= Robert Wood (mathematician) =

English mathematician

Robert Wood or Woods (1622?-1685) was an English mathematician.

==Life==
Born at Pepperharrow, near Godalming in Surrey, in 1621 or 1622, was the son of Robert Wood (d. 1661), rector of Pepperharrow. He was educated at Eton College, and matriculated from New Inn Hall on 3 July 1640. Obtaining one of the Eton postmasterships at Merton College in 1642, he graduated B.A. from that college on 18 March 1646-7, proceeded M.A. on 14 July 1649, and was elected a fellow of Lincoln College by order of the parliamentary commissioners, on 19 September 1650, in the place of Thankfull Owen.

After studying physic for six years he was licensed to practise by convocation on 10 April 1656. He associated with the ‘Oxford club’ around John Wilkins of Wadham College. On a visit to Samuel Hartlib in 1658 he described how he had been assigned a task related to the cataloguing of the Bodleian Library, one of the interests of the time of the ‘club’, which was a precursor to the Royal Society. Wood was elected a Fellow of the Royal Society, but much later (6 April 1681). Wood had contacted Hartlib in 1656 with a scheme for currency reform to decimal coinage, and was drawn into the Hartlib circle of correspondents.

He went to Ireland and became a retainer of Henry Cromwell, who dispatched him to Scotland to ascertain the state of affairs there. On his return to England he became one of the first fellows of the Durham College founded by Oliver Cromwell. He was a prominent supporter of the Commonwealth, and a frequenter of the Rota Club formed by James Harrington.

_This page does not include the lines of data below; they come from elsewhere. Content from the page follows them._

-- ==== Sys2Proof/Tests/Slice0.lean ====
section
/-! SUPPORT. The model's own tests: ill-formed terms that WellFormed refuses, frames written out from the manual's
encoding tables, the manual's worked examples, and for every statement with hypotheses a state and operands that meet
them. -/

namespace Sys2Proof.Tests

open Sys2Proof Sys2Proof.Machine

/-! ### WellFormed: one ill-formed term for each check, and a term at the edge of each width -/

theorem test_wellFormed_byte :
    (Instr.openField 256).wellFormed = false ∧ (Instr.openField 255).wellFormed = true := by decide
theorem test_wellFormed_word :
    (Instr.closeRows 0 65536).wellFormed = false ∧ (Instr.closeRows 0 65535).wellFormed = true := by decide
theorem test_wellFormed_three :
    (Instr.addSegment 0 0 16777216 0 0 0).wellFormed = false ∧
      (Instr.addSegment 0 0 16777215 0 0 0).wellFormed = true := by decide
theorem test_wellFormed_four :
    (Instr.lookupTicket 4294967296).wellFormed = false ∧ (Instr.lookupTicket 4294967295).wellFormed = true := by
  decide
theorem test_wellFormed_six :
    (Instr.enrolSet 281474976710656).wellFormed = false ∧ (Instr.enrolSet 281474976710655).wellFormed = true := by
  decide
theorem test_wellFormed_nibble :
    (Instr.admitCar 16 0 0 4 1 (List.replicate 8 0) none).wellFormed = false ∧
      (Instr.admitCar 15 0 0 4 1 (List.replicate 8 0) none).wellFormed = true := by decide
theorem test_wellFormed_plate :
    (Instr.lookupPlate (List.replicate 7 0)).wellFormed = false ∧
      (Instr.lookupPlate (64 :: List.replicate 7 0)).wellFormed = false ∧
      (Instr.lookupPlate (63 :: List.replicate 7 0)).wellFormed = true := by decide
theorem test_wellFormed_named_stall :
    (Instr.admitCar 0 0 0 4 1 (List.replicate 8 0) (some (256, 1))).wellFormed = false := by decide
theorem test_wellFormed_line_count :
    (Instr.placeOrder 0 0 1 []).wellFormed = false ∧
      (Instr.placeOrder 0 0 7 (List.replicate 7 ⟨1, 1, 0⟩)).wellFormed = false ∧
      (Instr.placeOrder 0 0 6 (List.replicate 6 ⟨1, 1, 0⟩)).wellFormed = true := by decide
theorem test_wellFormed_line_bytes : (Instr.placeOrder 0 0 1 [⟨256, 1, 0⟩]).wellFormed = false := by decide
theorem test_wellFormed_unknown_code :
    (Instr.unknownCommand 0x11 []).wellFormed = false ∧ (Instr.unknownCommand 0xF1 []).wellFormed = false ∧
      (Instr.unknownCommand 256 []).wellFormed = false ∧ (Instr.unknownCommand 0x10 []).wellFormed = true := by decide
theorem test_wellFormed_unknown_arguments :
    (Instr.unknownCommand 0x10 [256]).wellFormed = false ∧
      (Instr.unknownCommand 0x10 (List.replicate 256 0)).wellFormed = false := by decide +kernel
theorem test_wellFormed_judged_bytes : (Instr.commandFrameJudged [256] (.stays [])).wellFormed = false := by decide
theorem test_wellFormed_clocked :
    (Instr.readStatus 0).wellFormed = false ∧ (Instr.fetchReply 0).wellFormed = false ∧
      (Instr.readStatus 1).wellFormed = true := by decide

/-! ### Frames, byte by byte from the tables of chapter 10 -/

/-- CONFIGURE FIELD: field 1, R 16, P 32, T 17, A 8, channel 39, sign-on 64, sign-off 65. -/
theorem test_frame_fields :
    decodeFrame [0x11, 8, 1, 16, 32, 17, 8, 39, 64, 65] = .command (.configureField 1 16 32 17 8 39 64 65) := by decide
/-- CONFIGURE TIMEBASE: field 2, W 8, G 4, J 64, H 12, reacquire limit 0x1E0. -/
theorem test_frame_timebases :
    decodeFrame [0x15, 8, 2, 8, 4, 0x00, 0x40, 12, 0x01, 0xE0] = .command (.configureTimebase 2 8 4 64 12 480) := by
  decide
/-- ADD SEGMENT: field 0, INTERMISSION, 0x0FFFFF frames, title 7, cues 0x5, runners. -/
theorem test_frame_programs :
    decodeFrame [0x22, 8, 0, 1, 0x0F, 0xFF, 0xFF, 7, 5, 1] = .command (.addSegment 0 1 1048575 7 5 1) := by decide
/-- ADMIT: lane 2, field 3, class ACCESSIBLE, party 15, ticket 0x01020304, plate A (0x0A) at position 1, UNREAD at
position 8, stall (1, 32). -/
theorem test_frame_lanes :
    decodeFrame
      [0x31, 14, 0x23, 0x2F, 1, 2, 3, 4, 0x28, 0, 0, 0, 0, 0x26, 1, 32] =
        .command (.admitCar 2 3 2 15 16909060 [10, 0, 0, 0, 0, 0, 0, 38] (some (1, 32))) := by decide
/-- MOVE ENTRY: handle 0x03FF, no target, no stall. -/
theorem test_frame_entries :
    decodeFrame [0x46, 5, 0x03, 0xFF, 0xFF, 0, 0] = .command (.moveEntry 1023 255 0 0) := by decide
/-- DOCK IN: bay 5, serial 0x010203040506, charge 100. -/
theorem test_frame_sets :
    decodeFrame [0x64, 8, 5, 1, 2, 3, 4, 5, 6, 100] = .command (.dockIn 5 1108152157446 100) := by decide
/-- PLACE ORDER: handle 0x0102, AT_INTERMISSION, two lines. -/
theorem test_frame_orders :
    decodeFrame [0x71, 10, 1, 2, 1, 2, 9, 3, 0, 8, 1, 3] =
      .command (.placeOrder 258 1 2 [⟨9, 3, 0⟩, ⟨8, 1, 3⟩]) := by decide
/-- TRIP REPORT: order 200, UNDELIVERABLE. -/
theorem test_frame_trips : decodeFrame [0x77, 2, 200, 1] = .command (.tripReport 200 1) := by decide
/-- CLEAR CAUSES: TOUCHED and PORT. -/
theorem test_frame_attention : decodeFrame [0xF4, 2, 0x03, 0x00] = .command (.clearCauses 768) := by decide
/-- A length that is not the code's, and a code that names no command. -/
theorem test_frame_refused :
    decodeFrame [0x77, 1, 200] = .badLength ∧ decodeFrame [0x71, 5, 1, 2, 1, 0, 9] = .badLength ∧
      decodeFrame [0x10, 0] = .unknown := by decide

On the Restoration he was deprived of his fellowship at Lincoln College and returned to Ireland, where he professed loyalty, graduated M.D., and became chancellor of the diocese of Meath. He purchased an estate in Ireland, which, he afterwards sold in order to buy one at Sherwill in Essex. On his return to England he became mathematical master at Christ's Hospital, but after some years he resigned the post and paid a third visit to Ireland, where he was made a commissioner of the revenue, and finally accountant-general. This office he retained until his death, at Dublin, on 9 April 1685. He was buried in St. Michael's Church. He married Miss Adams, by whom he had three daughters Catherine, Martha, and Frances.

==Works==
He was the author of A New Al-moon-ac for Ever; or a Rectified Account of Time, London, 1680; and of another tract, entitled The Times Mended; or a Rectified Account of Time by a New Luni-Solar Year; the true way to Number our Days, London, 1681. In these treatises, which were dedicated to the Order of the Garter, and sometimes accompanied by a single folio sheet entitled Novus Annus Luni-solaris,'he proposed to rectify the year so that the first day of the month should always be within a day of the change of the moon, while by a system of compensations the length of the year should be kept within a week of the period of rotation round the sun.

Wood translated the greater part of William Oughtred's Clavis Mathematica into English; he had been one of Oughtred's pupils. He published two papers in the Philosophical Transactions in 1681.